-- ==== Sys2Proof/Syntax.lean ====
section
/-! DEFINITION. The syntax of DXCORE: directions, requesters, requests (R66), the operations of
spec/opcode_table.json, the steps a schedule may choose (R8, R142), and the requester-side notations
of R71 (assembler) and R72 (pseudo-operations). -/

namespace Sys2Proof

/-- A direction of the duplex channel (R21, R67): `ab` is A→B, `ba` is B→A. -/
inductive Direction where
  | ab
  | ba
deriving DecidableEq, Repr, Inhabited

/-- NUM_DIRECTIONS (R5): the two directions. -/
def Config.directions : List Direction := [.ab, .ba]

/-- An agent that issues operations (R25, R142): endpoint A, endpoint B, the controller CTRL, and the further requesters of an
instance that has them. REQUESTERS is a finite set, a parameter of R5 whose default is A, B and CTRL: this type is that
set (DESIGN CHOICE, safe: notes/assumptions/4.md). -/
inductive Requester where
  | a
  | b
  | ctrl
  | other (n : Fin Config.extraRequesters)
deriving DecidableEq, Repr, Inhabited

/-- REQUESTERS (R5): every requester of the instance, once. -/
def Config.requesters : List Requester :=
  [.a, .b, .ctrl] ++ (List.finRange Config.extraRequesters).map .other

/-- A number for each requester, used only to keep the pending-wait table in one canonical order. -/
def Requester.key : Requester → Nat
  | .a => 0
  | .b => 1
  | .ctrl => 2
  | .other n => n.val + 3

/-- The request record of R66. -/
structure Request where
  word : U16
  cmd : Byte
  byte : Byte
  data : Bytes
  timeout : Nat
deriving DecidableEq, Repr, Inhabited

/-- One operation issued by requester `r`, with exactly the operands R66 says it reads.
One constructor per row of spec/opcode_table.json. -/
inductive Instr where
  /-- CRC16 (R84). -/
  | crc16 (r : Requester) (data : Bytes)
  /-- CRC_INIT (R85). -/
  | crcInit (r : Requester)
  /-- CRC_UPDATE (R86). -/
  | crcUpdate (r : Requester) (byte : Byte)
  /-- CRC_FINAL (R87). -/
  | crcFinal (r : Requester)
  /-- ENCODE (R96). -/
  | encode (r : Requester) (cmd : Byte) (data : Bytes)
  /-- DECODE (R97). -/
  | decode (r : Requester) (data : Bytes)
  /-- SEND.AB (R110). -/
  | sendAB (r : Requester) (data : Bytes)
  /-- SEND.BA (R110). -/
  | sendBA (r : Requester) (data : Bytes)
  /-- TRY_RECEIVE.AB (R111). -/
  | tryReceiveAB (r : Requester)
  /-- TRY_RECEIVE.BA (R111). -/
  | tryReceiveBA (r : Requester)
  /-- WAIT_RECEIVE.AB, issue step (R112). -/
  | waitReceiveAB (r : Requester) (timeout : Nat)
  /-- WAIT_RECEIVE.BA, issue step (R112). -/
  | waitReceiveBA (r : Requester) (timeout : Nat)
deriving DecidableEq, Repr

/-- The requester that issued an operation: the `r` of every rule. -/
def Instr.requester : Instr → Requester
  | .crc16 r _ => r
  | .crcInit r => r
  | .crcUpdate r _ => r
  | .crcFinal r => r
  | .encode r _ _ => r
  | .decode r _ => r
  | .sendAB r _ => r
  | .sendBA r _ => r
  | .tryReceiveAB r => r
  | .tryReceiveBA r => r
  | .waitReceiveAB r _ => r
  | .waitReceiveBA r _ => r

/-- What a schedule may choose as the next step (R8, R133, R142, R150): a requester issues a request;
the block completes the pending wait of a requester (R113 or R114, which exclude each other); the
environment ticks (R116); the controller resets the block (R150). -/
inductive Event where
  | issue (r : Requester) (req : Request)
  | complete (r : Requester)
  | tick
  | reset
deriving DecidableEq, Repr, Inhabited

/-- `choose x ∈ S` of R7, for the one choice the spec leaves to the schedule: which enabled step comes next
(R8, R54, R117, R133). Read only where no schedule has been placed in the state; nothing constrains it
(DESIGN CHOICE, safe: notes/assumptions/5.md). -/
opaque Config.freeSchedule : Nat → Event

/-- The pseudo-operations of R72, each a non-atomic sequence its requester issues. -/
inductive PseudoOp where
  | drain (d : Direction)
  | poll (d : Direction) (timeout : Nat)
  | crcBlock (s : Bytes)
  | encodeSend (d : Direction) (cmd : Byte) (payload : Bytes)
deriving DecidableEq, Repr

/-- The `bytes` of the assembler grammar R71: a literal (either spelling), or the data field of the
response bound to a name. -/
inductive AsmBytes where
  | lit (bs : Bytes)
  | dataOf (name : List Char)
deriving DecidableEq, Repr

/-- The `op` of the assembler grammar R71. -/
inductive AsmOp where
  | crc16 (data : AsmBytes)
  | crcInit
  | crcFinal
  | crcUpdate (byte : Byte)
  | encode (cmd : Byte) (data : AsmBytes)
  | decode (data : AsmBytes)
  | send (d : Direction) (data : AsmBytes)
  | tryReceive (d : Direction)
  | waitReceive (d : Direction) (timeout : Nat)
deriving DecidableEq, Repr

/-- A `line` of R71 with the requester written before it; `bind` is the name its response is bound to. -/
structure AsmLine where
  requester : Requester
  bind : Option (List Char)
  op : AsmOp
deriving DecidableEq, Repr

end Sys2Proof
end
*-*-*
**What needs to be done**: An exact copy of every line above, start to finish, is required.

**Result of this exercise**:
-- ==== Sys2Proof/Syntax.lean ====
section
/-! DEFINITION. The syntax of DXCORE: directions, requesters, requests (R66), the operations of
spec/opcode_table.json, the steps a schedule may choose (R8, R142), and the requester-side notations
of R71 (assembler) and R72 (pseudo-operations). -/

namespace Sys2Proof

/-- A direction of the duplex channel (R21, R67): `ab` is A→B, `ba` is B→A. -/
inductive Direction where
  | ab
  | ba
deriving DecidableEq, Repr, Inhabited

/-- NUM_DIRECTIONS (R5): the two directions. -/
def Config.directions : List Direction := [.ab, .ba]

/-- An agent that issues operations (R25, R142): endpoint A, endpoint B, the controller CTRL, and the further requesters of an
instance that has them. REQUESTERS is a finite set, a parameter of R5 whose default is A, B and CTRL: this type is that
set (DESIGN CHOICE, safe: notes/assumptions/4.md). -/
inductive Requester where
  | a
  | b
  | ctrl
  | other (n : Fin Config.extraRequesters)
deriving DecidableEq, Repr, Inhabited

/-- REQUESTERS (R5): every requester of the instance, once. -/
def Config.requesters : List Requester :=
  [.a, .b, .ctrl] ++ (List.finRange Config.extraRequesters).map .other

/-- A number for each requester, used only to keep the pending-wait table in one canonical order. -/
def Requester.key : Requester → Nat
  | .a => 0
  | .b => 1
  | .ctrl => 2
  | .other n => n.val + 3

/-- The request record of R66. -/
structure Request where
  word : U16
  cmd : Byte
  byte : Byte
  data : Bytes
  timeout : Nat
deriving DecidableEq, Repr, Inhabited

/-- One operation issued by requester `r`, with exactly the operands R66 says it reads.
One constructor per row of spec/opcode_table.json. -/
inductive Instr where
  /-- CRC16 (R84). -/
  | crc16 (r : Requester) (data : Bytes)
  /-- CRC_INIT (R85). -/
  | crcInit (r : Requester)
  /-- CRC_UPDATE (R86). -/
  | crcUpdate (r : Requester) (byte : Byte)
  /-- CRC_FINAL (R87). -/
  | crcFinal (r : Requester)
  /-- ENCODE (R96). -/
  | encode (r : Requester) (cmd : Byte) (data : Bytes)
  /-- DECODE (R97). -/
  | decode (r : Requester) (data : Bytes)
  /-- SEND.AB (R110). -/
  | sendAB (r : Requester) (data : Bytes)
  /-- SEND.BA (R110). -/
  | sendBA (r : Requester) (data : Bytes)
  /-- TRY_RECEIVE.AB (R111). -/
  | tryReceiveAB (r : Requester)
  /-- TRY_RECEIVE.BA (R111). -/
  | tryReceiveBA (r : Requester)
  /-- WAIT_RECEIVE.AB, issue step (R112). -/
  | waitReceiveAB (r : Requester) (timeout : Nat)
  /-- WAIT_RECEIVE.BA, issue step (R112). -/
  | waitReceiveBA (r : Requester) (timeout : Nat)
deriving DecidableEq, Repr

/-- The requester that issued an operation: the `r` of every rule. -/
def Instr.requester : Instr → Requester
  | .crc16 r _ => r
  | .crcInit r => r
  | .crcUpdate r _ => r
  | .crcFinal r => r
  | .encode r _ _ => r
  | .decode r _ => r
  | .sendAB r _ => r
  | .sendBA r _ => r
  | .tryReceiveAB r => r
  | .tryReceiveBA r => r
  | .waitReceiveAB r _ => r
  | .waitReceiveBA r _ => r

/-- What a schedule may choose as the next step (R8, R133, R142, R150): a requester issues a request;
the block completes the pending wait of a requester (R113 or R114, which exclude each other); the
environment ticks (R116); the controller resets the block (R150). -/
inductive Event where
  | issue (r : Requester) (req : Request)
  | complete (r : Requester)
  | tick
  | reset
deriving DecidableEq, Repr, Inhabited

/-- `choose x ∈ S` of R7, for the one choice the spec leaves to the schedule: which enabled step comes next
(R8, R54, R117, R133). Read only where no schedule has been placed in the state; nothing constrains it
(DESIGN CHOICE, safe: notes/assumptions/5.md). -/
opaque Config.freeSchedule : Nat → Event

/-- The pseudo-operations of R72, each a non-atomic sequence its requester issues. -/
inductive PseudoOp where
  | drain (d : Direction)
  | poll (d : Direction) (timeout : Nat)
  | crcBlock (s : Bytes)
  | encodeSend (d : Direction) (cmd : Byte) (payload : Bytes)
deriving DecidableEq, Repr

/-- The `bytes` of the assembler grammar R71: a literal (either spelling), or the data field of the
response bound to a name. -/
inductive AsmBytes where
  | lit (bs : Bytes)
  | dataOf (name : List Char)
deriving DecidableEq, Repr

/-- The `op` of the assembler grammar R71. -/
inductive AsmOp where
  | crc16 (data : AsmBytes)
  | crcInit
  | crcFinal
  | crcUpdate (byte : Byte)
  | encode (cmd : Byte) (data : AsmBytes)
  | decode (data : AsmBytes)
  | send (d : Direction) (data : AsmBytes)
  | tryReceive (d : Direction)
  | waitReceive (d : Direction) (timeout : Nat)
deriving DecidableEq, Repr

/-- A `line` of R71 with the requester written before it; `bind` is the name its response is bound to. -/
structure AsmLine where
  requester : Requester
  bind : Option (List Char)
  op : AsmOp
deriving DecidableEq, Repr

end Sys2Proof
end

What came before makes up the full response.